** Opening Provided material block **
/-- A write of a control and status register (R322). MEIP follows the interrupt alone, and the cycle count is not held. -/
def csrWrite (k : CoreSt) (a v : Nat) : CoreSt :=
  match a with
  | 1 => k.wc 3 (setBits k.fcsr 4 0 (v % 32))
  | 2 => k.wc 3 (setBits k.fcsr 7 5 (v % 8))
  | 3 => k.wc 3 (v % 256)
  | 0x300 => k.wc 0x300 (mstatusOf v)
  | 0x304 => k.wc 0x304 (v &&& 2 ^ 11)
  | 0x305 => k.wc 0x305 (v / 4 * 4)
  | 0x341 => k.wc 0x341 (v / 2 * 2)
  | 0x301 => k
  | 0x344 => k
  | 0xB00 => k
  | _ => k.wc a v

/-- A control and status register instruction: none is an illegal instruction, as is a register of machine mode in user mode and a
write of one that is read-only (R322). -/
def csrOp (s : State) (c : Nat) (t : Task) (k : CoreSt) (w : Nat) : Option (State × CoreSt) :=
  let a := bits w 31 20
  let f3 := rvF3 w
  let src := if 4 ≤ f3 then rvRs1 w else (k.rx (rvRs1 w)).toNat
  let writes := f3 % 4 == 1 || rvRs1 w != 0
  if !(userCsr a || (k.machine && machineCsr a)) || (writes && 0xC00 ≤ a) then none
  else
    let r := csrRead s c t k a
    let v := match f3 % 4 with
      | 1 => src
      | 2 => r.2 ||| src
      | _ => r.2 - (r.2 &&& src)
    let k := if writes then csrWrite k a v else k
    some (r.1, k.wx (rvRd w) (BitVec.ofNat 64 r.2))

/-- MRET: the core goes back to the mode and the place the trap left (R316, R322). -/
def mret (s : State) (t : Task) (k : CoreSt) : State :=
  let st := k.rc 0x300
  let k' := k.wc 0x300 (setBits (setBits (setBits st 3 3 (bits st 7 7)) 7 7 1) 12 11 0)
  retire s t { k' with machine := bits st 12 11 == 3 } (k.rc 0x341)

/-- Take the machine external interrupt on a core (R322, R323). -/
def takeInterrupt (k : CoreSt) : CoreSt :=
  let st := k.rc 0x300
  let k' := k.wc 0x300 (setBits (setBits (setBits st 7 7 (bits st 3 3)) 3 3 0) 12 11 (if k.machine then 3 else 0))
  { ((k'.wc 0x341 k.pc.toNat).wc 0x342 (2 ^ 63 + 11)).wc 0x343 0 with machine := true, pc := BitVec.ofNat 64 (k.rc 0x305) }

/-- Whether a core takes the machine external interrupt now: it is enabled, and pending (R322, R323). -/
def takesMei (s : State) (c : Nat) : Bool :=
  let k := coreAt s c
  (!k.machine || bit (k.rc 0x300) 3) && bit (k.rc 0x304) 11 && meip s c

/-- The cores that take the machine external interrupt take it. -/
def takeMei (s : State) : State :=
  (List.range 34).foldl (fun s c => if takesMei s c then setCore s c (takeInterrupt (coreAt s c)) else s) s

/-- A load into a register: bytes, sign extension. -/
def loadValue (f3 : Nat) (bs : List Byte) : W64 :=
  let n := 2 ^ (f3 % 4)
  let v := leNat bs
  BitVec.ofNat 64 (if f3 < 4 then ofSigned 64 (toSigned (8 * n) v) else v)

/-- LR, SC and the AMOs (R321): only on the local store; elsewhere cause 7. -/
def coreAmo (s : State) (c : Nat) (t : Task) (k : CoreSt) (w next : Nat) : CoreRun :=
  let a := (k.rx (rvRs1 w)).toNat
  let n := if rvF3 w = 2 then 4 else 8
  let f5 := rvF7 w / 4
  let rd := rvRd w
  let ext := fun (v : Nat) => (BitVec.ofNat 64 (ofSigned 64 (toSigned (8 * n) v)) : W64)
  if !(a + n ≤ 0x40000) then .exc 7 s
  else if f5 = 2 then
    (coreLoad s c t a n).andThen fun s bs => .go (retire s t ({ k with resv := some a }.wx rd (ext (leNat bs))) next)
  else if f5 = 3 then
    if k.resv == some a then
      (coreStore s c t a (leBytes n (k.rx (rvRs2 w)).toNat)).andThen fun s _ =>
        .go (retire s t ({ k with resv := none }.wx rd 0) next)
    else .go (retire s t ({ k with resv := none }.wx rd 1) next)
  else
    match coreLoad s c t a n with
    | .ok s bs =>
      (coreStore s c t a (leBytes n (amoOp (8 * n) f5 (leNat bs) (k.rx (rvRs2 w)).toNat))).andThen fun s _ =>
        .go (retire s t (k.wx rd (ext (leNat bs))) next)
    | .trap s _ => .exc 7 s
    | .wait => .wait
** Closing Provided material block **
Exercise brief:
Transcribe every entry, keeping each line exactly as it reads.

Solution for this problem:
/-- A write of a control and status register (R322). MEIP follows the interrupt alone, and the cycle count is not held. -/
def csrWrite (k : CoreSt) (a v : Nat) : CoreSt :=
  match a with
  | 1 => k.wc 3 (setBits k.fcsr 4 0 (v % 32))
  | 2 => k.wc 3 (setBits k.fcsr 7 5 (v % 8))
  | 3 => k.wc 3 (v % 256)
  | 0x300 => k.wc 0x300 (mstatusOf v)
  | 0x304 => k.wc 0x304 (v &&& 2 ^ 11)
  | 0x305 => k.wc 0x305 (v / 4 * 4)
  | 0x341 => k.wc 0x341 (v / 2 * 2)
  | 0x301 => k
  | 0x344 => k
  | 0xB00 => k
  | _ => k.wc a v

/-- A control and status register instruction: none is an illegal instruction, as is a register of machine mode in user mode and a
write of one that is read-only (R322). -/
def csrOp (s : State) (c : Nat) (t : Task) (k : CoreSt) (w : Nat) : Option (State × CoreSt) :=
  let a := bits w 31 20
  let f3 := rvF3 w
  let src := if 4 ≤ f3 then rvRs1 w else (k.rx (rvRs1 w)).toNat
  let writes := f3 % 4 == 1 || rvRs1 w != 0
  if !(userCsr a || (k.machine && machineCsr a)) || (writes && 0xC00 ≤ a) then none
  else
    let r := csrRead s c t k a
    let v := match f3 % 4 with
      | 1 => src
      | 2 => r.2 ||| src
      | _ => r.2 - (r.2 &&& src)
    let k := if writes then csrWrite k a v else k
    some (r.1, k.wx (rvRd w) (BitVec.ofNat 64 r.2))

/-- MRET: the core goes back to the mode and the place the trap left (R316, R322). -/
def mret (s : State) (t : Task) (k : CoreSt) : State :=
  let st := k.rc 0x300
  let k' := k.wc 0x300 (setBits (setBits (setBits st 3 3 (bits st 7 7)) 7 7 1) 12 11 0)
  retire s t { k' with machine := bits st 12 11 == 3 } (k.rc 0x341)

/-- Take the machine external interrupt on a core (R322, R323). -/
def takeInterrupt (k : CoreSt) : CoreSt :=
  let st := k.rc 0x300
  let k' := k.wc 0x300 (setBits (setBits (setBits st 7 7 (bits st 3 3)) 3 3 0) 12 11 (if k.machine then 3 else 0))
  { ((k'.wc 0x341 k.pc.toNat).wc 0x342 (2 ^ 63 + 11)).wc 0x343 0 with machine := true, pc := BitVec.ofNat 64 (k.rc 0x305) }

/-- Whether a core takes the machine external interrupt now: it is enabled, and pending (R322, R323). -/
def takesMei (s : State) (c : Nat) : Bool :=
  let k := coreAt s c
  (!k.machine || bit (k.rc 0x300) 3) && bit (k.rc 0x304) 11 && meip s c

/-- The cores that take the machine external interrupt take it. -/
def takeMei (s : State) : State :=
  (List.range 34).foldl (fun s c => if takesMei s c then setCore s c (takeInterrupt (coreAt s c)) else s) s

/-- A load into a register: bytes, sign extension. -/
def loadValue (f3 : Nat) (bs : List Byte) : W64 :=
  let n := 2 ^ (f3 % 4)
  let v := leNat bs
  BitVec.ofNat 64 (if f3 < 4 then ofSigned 64 (toSigned (8 * n) v) else v)

/-- LR, SC and the AMOs (R321): only on the local store; elsewhere cause 7. -/
def coreAmo (s : State) (c : Nat) (t : Task) (k : CoreSt) (w next : Nat) : CoreRun :=
  let a := (k.rx (rvRs1 w)).toNat
  let n := if rvF3 w = 2 then 4 else 8
  let f5 := rvF7 w / 4
  let rd := rvRd w
  let ext := fun (v : Nat) => (BitVec.ofNat 64 (ofSigned 64 (toSigned (8 * n) v)) : W64)
  if !(a + n ≤ 0x40000) then .exc 7 s
  else if f5 = 2 then
    (coreLoad s c t a n).andThen fun s bs => .go (retire s t ({ k with resv := some a }.wx rd (ext (leNat bs))) next)
  else if f5 = 3 then
    if k.resv == some a then
      (coreStore s c t a (leBytes n (k.rx (rvRs2 w)).toNat)).andThen fun s _ =>
        .go (retire s t ({ k with resv := none }.wx rd 0) next)
    else .go (retire s t ({ k with resv := none }.wx rd 1) next)
  else
    match coreLoad s c t a n with
    | .ok s bs =>
      (coreStore s c t a (leBytes n (amoOp (8 * n) f5 (leNat bs) (k.rx (rvRs2 w)).toNat))).andThen fun s _ =>
        .go (retire s t (k.wx rd (ext (leNat bs))) next)
    | .trap s _ => .exc 7 s
    | .wait => .wait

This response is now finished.